[Data provided]
theorem State.linkDown_keeps {s0 : State} {s : State} {p : Nat} (h_s : Keeps s0 s) :
    Keeps s0 (State.linkDown s p) := by
  unfold State.linkDown
  split
  · exact (State.portRestart_keeps h_s)
  · extract_lets -useContext -merge -underBinder x0
    have h1 : Keeps s0 x0 := (State.portRestart_keeps (State.peerGone_keeps h_s))
    clear_value x0
    split
    · exact h1
    · exact (State.portRestart_keeps (State.setPeer_keeps h1))

theorem State.bootFail_keeps {s0 : State} {s : State} {cause : Nat} (h_s : Keeps s0 s) :
    Keeps s0 (State.bootFail s cause) := by
  unfold State.bootFail
  exact (State.setReg_keeps h_s)

theorem State.fatal_keeps {s0 : State} {s : State} {cause : Nat} {detail : Nat} (h_s : Keeps s0 s) :
    Keeps s0 (State.fatal s cause detail) := by
  unfold State.fatal
  exact (State.event_keeps (State.setReg_keeps h_s))

theorem State.discardGroup_keeps {s0 : State} {s : State} {p : Nat} {again : Bool} (h_s : Keeps s0 s) :
    Keeps s0 (State.discardGroup s p again) := by
  unfold State.discardGroup
  extract_lets -useContext -merge -underBinder x0 x1 x2
  have h3 : Keeps s0 x2 := (State.bump_keeps h_s)
  clear_value x2
  refine Keeps.ite ?_ ?_
  · exact (State.setPort_keeps h3)
  · exact (State.send_keeps (State.setPort_keeps h3))

theorem State.downIf_keeps {s0 : State} {s : State} {p : Nat} (h_s : Keeps s0 s) :
    Keeps s0 (State.downIf s p) := by
  unfold State.downIf
  refine Keeps.ite ?_ ?_
  · exact (State.linkDown_keeps h_s)
  · exact h_s

theorem State.failGroup_keeps {s0 : State} {s : State} {p : Nat} (h_s : Keeps s0 s) :
    Keeps s0 (State.failGroup s p) := by
  unfold State.failGroup
  extract_lets -useContext -merge -underBinder x0 x1 x2
  have h3 : Keeps s0 x2 := (State.setPort_keeps h_s)
  clear_value x2
  refine Keeps.ite ?_ ?_
  · exact (State.linkDown_keeps (State.bump_keeps h3))
  · exact (State.discardGroup_keeps h3)

theorem State.haltParts_keeps {s0 : State} {s : State} (h_s : Keeps s0 s) :
    Keeps s0 (State.haltParts s) := by
  unfold State.haltParts
  refine State.forEach_keeps (fun _ _ h0 => ?_) h_s
  refine Keeps.ite ?_ ?_
  · exact (State.onPart_keeps h0)
  · exact h0

theorem State.spdmSend_keeps {s0 : State} {s : State} {p : Nat} {id : PartnerId} {resp : Bool} (h_s : Keeps s0 s) :
    Keeps s0 (State.spdmSend s p id resp) := by
  unfold State.spdmSend
  extract_lets -useContext -merge -underBinder x0 x1 x2 x3 x4 x5
  have h6 : Keeps2 s0 x1 := (State.drawMany_keeps h_s)
  clear_value x1
  have h7 : Keeps s0 x5 := (State.setPeer_keeps h6)
  clear_value x5
  refine Keeps.ite ?_ ?_
  · exact h7
  · exact (State.linkSend_keeps h7)

theorem State.spdmBegin_keeps {s0 : State} {s : State} {p : Nat} (h_s : Keeps s0 s) :
    Keeps s0 (State.spdmBegin s p) := by
  unfold State.spdmBegin
  split
  · refine Keeps.ite ?_ ?_
    · exact (State.spdmSend_keeps h_s)
    · exact h_s
  · exact h_s

theorem State.mgmtReply_keeps {s0 : State} {x : State × Bool} (h_x : Keeps1 s0 x) :
    Keeps s0 (State.mgmtReply x) := by
  unfold State.mgmtReply
  exact (State.send_keeps h_x)

theorem State.takeRequest_keeps {s0 : State} {s : State} {p : Nat} {sel : Nat → Bool} (h_s : Keeps s0 s) :
    KeepsO s0 (State.takeRequest s p sel) := by
  unfold State.takeRequest
  split
  · refine KeepsO.ite ?_ ?_
    · refine KeepsO.some ?_
      refine Keeps2.mk ?_
      exact (State.onPort_keeps h_s)
    · exact KeepsO.none
  · exact KeepsO.none

theorem State.raisePresent_keeps {s0 : State} {s : State} (h_s : Keeps s0 s) :
    Keeps s0 (State.raisePresent s) := by
  unfold State.raisePresent
  refine Keeps.ite ?_ ?_
  · exact h_s
  · refine State.forEach_keeps (fun _ _ h0 => ?_) ?_
    · refine Keeps.ite ?_ ?_
      · exact (State.setChan_keeps h0)
      · exact (State.setChan_keeps h0)
    · exact Keeps.upd h_s

theorem State.raiseStep_keeps {s0 : State} {s : State} (h_s : Keeps s0 s) :
    Keeps s0 (State.raiseStep s) := by
  unfold State.raiseStep
  extract_lets -useContext -merge -underBinder x0 x1
  refine Keeps.ite ?_ ?_
  · exact Keeps.upd h_s
  · exact h_s

theorem State.refusePartner_keeps {s0 : State} {s : State} {p : Nat} {k : Nat} {cause : Nat} (h_s : Keeps s0 s) :
    Keeps s0 (State.refusePartner s p k cause) := by
  unfold State.refusePartner
  extract_lets -useContext -merge -underBinder x0 x1 x2
  have h3 : Keeps s0 x0 := (State.ctrlSend_keeps h_s)
  clear_value x0
  have h4 : Keeps s0 x2 := by
    unfold x2
    refine Keeps.ite ?_ ?_
    · exact h3
    · exact (State.setPeer_keeps h3)
  clear_value x2
  exact (State.portRestart_keeps (State.event_keeps (State.onFab_keeps h4)))

theorem State.replayGroups_keeps {s0 : State} {s : State} {p : Nat} {ack : Nat} (h_s : Keeps s0 s) :
    Keeps s0 (State.replayGroups s p ack) := by
  unfold State.replayGroups
  extract_lets -useContext -merge -underBinder x0 x1
  refine State.forEach_keeps (fun _ _ h2 => ?_) (State.setPort_keeps h_s)
  exact (State.send_keeps h2)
[/Data provided]
Copy all of the material word for word.

__Result for this exercise__.
theorem State.linkDown_keeps {s0 : State} {s : State} {p : Nat} (h_s : Keeps s0 s) :
    Keeps s0 (State.linkDown s p) := by
  unfold State.linkDown
  split
  · exact (State.portRestart_keeps h_s)
  · extract_lets -useContext -merge -underBinder x0
    have h1 : Keeps s0 x0 := (State.portRestart_keeps (State.peerGone_keeps h_s))
    clear_value x0
    split
    · exact h1
    · exact (State.portRestart_keeps (State.setPeer_keeps h1))

theorem State.bootFail_keeps {s0 : State} {s : State} {cause : Nat} (h_s : Keeps s0 s) :
    Keeps s0 (State.bootFail s cause) := by
  unfold State.bootFail
  exact (State.setReg_keeps h_s)

theorem State.fatal_keeps {s0 : State} {s : State} {cause : Nat} {detail : Nat} (h_s : Keeps s0 s) :
    Keeps s0 (State.fatal s cause detail) := by
  unfold State.fatal
  exact (State.event_keeps (State.setReg_keeps h_s))

theorem State.discardGroup_keeps {s0 : State} {s : State} {p : Nat} {again : Bool} (h_s : Keeps s0 s) :
    Keeps s0 (State.discardGroup s p again) := by
  unfold State.discardGroup
  extract_lets -useContext -merge -underBinder x0 x1 x2
  have h3 : Keeps s0 x2 := (State.bump_keeps h_s)
  clear_value x2
  refine Keeps.ite ?_ ?_
  · exact (State.setPort_keeps h3)
  · exact (State.send_keeps (State.setPort_keeps h3))

theorem State.downIf_keeps {s0 : State} {s : State} {p : Nat} (h_s : Keeps s0 s) :
    Keeps s0 (State.downIf s p) := by
  unfold State.downIf
  refine Keeps.ite ?_ ?_
  · exact (State.linkDown_keeps h_s)
  · exact h_s

theorem State.failGroup_keeps {s0 : State} {s : State} {p : Nat} (h_s : Keeps s0 s) :
    Keeps s0 (State.failGroup s p) := by
  unfold State.failGroup
  extract_lets -useContext -merge -underBinder x0 x1 x2
  have h3 : Keeps s0 x2 := (State.setPort_keeps h_s)
  clear_value x2
  refine Keeps.ite ?_ ?_
  · exact (State.linkDown_keeps (State.bump_keeps h3))
  · exact (State.discardGroup_keeps h3)

theorem State.haltParts_keeps {s0 : State} {s : State} (h_s : Keeps s0 s) :
    Keeps s0 (State.haltParts s) := by
  unfold State.haltParts
  refine State.forEach_keeps (fun _ _ h0 => ?_) h_s
  refine Keeps.ite ?_ ?_
  · exact (State.onPart_keeps h0)
  · exact h0

theorem State.spdmSend_keeps {s0 : State} {s : State} {p : Nat} {id : PartnerId} {resp : Bool} (h_s : Keeps s0 s) :
    Keeps s0 (State.spdmSend s p id resp) := by
  unfold State.spdmSend
  extract_lets -useContext -merge -underBinder x0 x1 x2 x3 x4 x5
  have h6 : Keeps2 s0 x1 := (State.drawMany_keeps h_s)
  clear_value x1
  have h7 : Keeps s0 x5 := (State.setPeer_keeps h6)
  clear_value x5
  refine Keeps.ite ?_ ?_
  · exact h7
  · exact (State.linkSend_keeps h7)

theorem State.spdmBegin_keeps {s0 : State} {s : State} {p : Nat} (h_s : Keeps s0 s) :
    Keeps s0 (State.spdmBegin s p) := by
  unfold State.spdmBegin
  split
  · refine Keeps.ite ?_ ?_
    · exact (State.spdmSend_keeps h_s)
    · exact h_s
  · exact h_s

theorem State.mgmtReply_keeps {s0 : State} {x : State × Bool} (h_x : Keeps1 s0 x) :
    Keeps s0 (State.mgmtReply x) := by
  unfold State.mgmtReply
  exact (State.send_keeps h_x)

theorem State.takeRequest_keeps {s0 : State} {s : State} {p : Nat} {sel : Nat → Bool} (h_s : Keeps s0 s) :
    KeepsO s0 (State.takeRequest s p sel) := by
  unfold State.takeRequest
  split
  · refine KeepsO.ite ?_ ?_
    · refine KeepsO.some ?_
      refine Keeps2.mk ?_
      exact (State.onPort_keeps h_s)
    · exact KeepsO.none
  · exact KeepsO.none

theorem State.raisePresent_keeps {s0 : State} {s : State} (h_s : Keeps s0 s) :
    Keeps s0 (State.raisePresent s) := by
  unfold State.raisePresent
  refine Keeps.ite ?_ ?_
  · exact h_s
  · refine State.forEach_keeps (fun _ _ h0 => ?_) ?_
    · refine Keeps.ite ?_ ?_
      · exact (State.setChan_keeps h0)
      · exact (State.setChan_keeps h0)
    · exact Keeps.upd h_s

theorem State.raiseStep_keeps {s0 : State} {s : State} (h_s : Keeps s0 s) :
    Keeps s0 (State.raiseStep s) := by
  unfold State.raiseStep
  extract_lets -useContext -merge -underBinder x0 x1
  refine Keeps.ite ?_ ?_
  · exact Keeps.upd h_s
  · exact h_s

theorem State.refusePartner_keeps {s0 : State} {s : State} {p : Nat} {k : Nat} {cause : Nat} (h_s : Keeps s0 s) :
    Keeps s0 (State.refusePartner s p k cause) := by
  unfold State.refusePartner
  extract_lets -useContext -merge -underBinder x0 x1 x2
  have h3 : Keeps s0 x0 := (State.ctrlSend_keeps h_s)
  clear_value x0
  have h4 : Keeps s0 x2 := by
    unfold x2
    refine Keeps.ite ?_ ?_
    · exact h3
    · exact (State.setPeer_keeps h3)
  clear_value x2
  exact (State.portRestart_keeps (State.event_keeps (State.onFab_keeps h4)))

theorem State.replayGroups_keeps {s0 : State} {s : State} {p : Nat} {ack : Nat} (h_s : Keeps s0 s) :
    Keeps s0 (State.replayGroups s p ack) := by
  unfold State.replayGroups
  extract_lets -useContext -merge -underBinder x0 x1
  refine State.forEach_keeps (fun _ _ h2 => ?_) (State.setPort_keeps h_s)
  exact (State.send_keeps h2)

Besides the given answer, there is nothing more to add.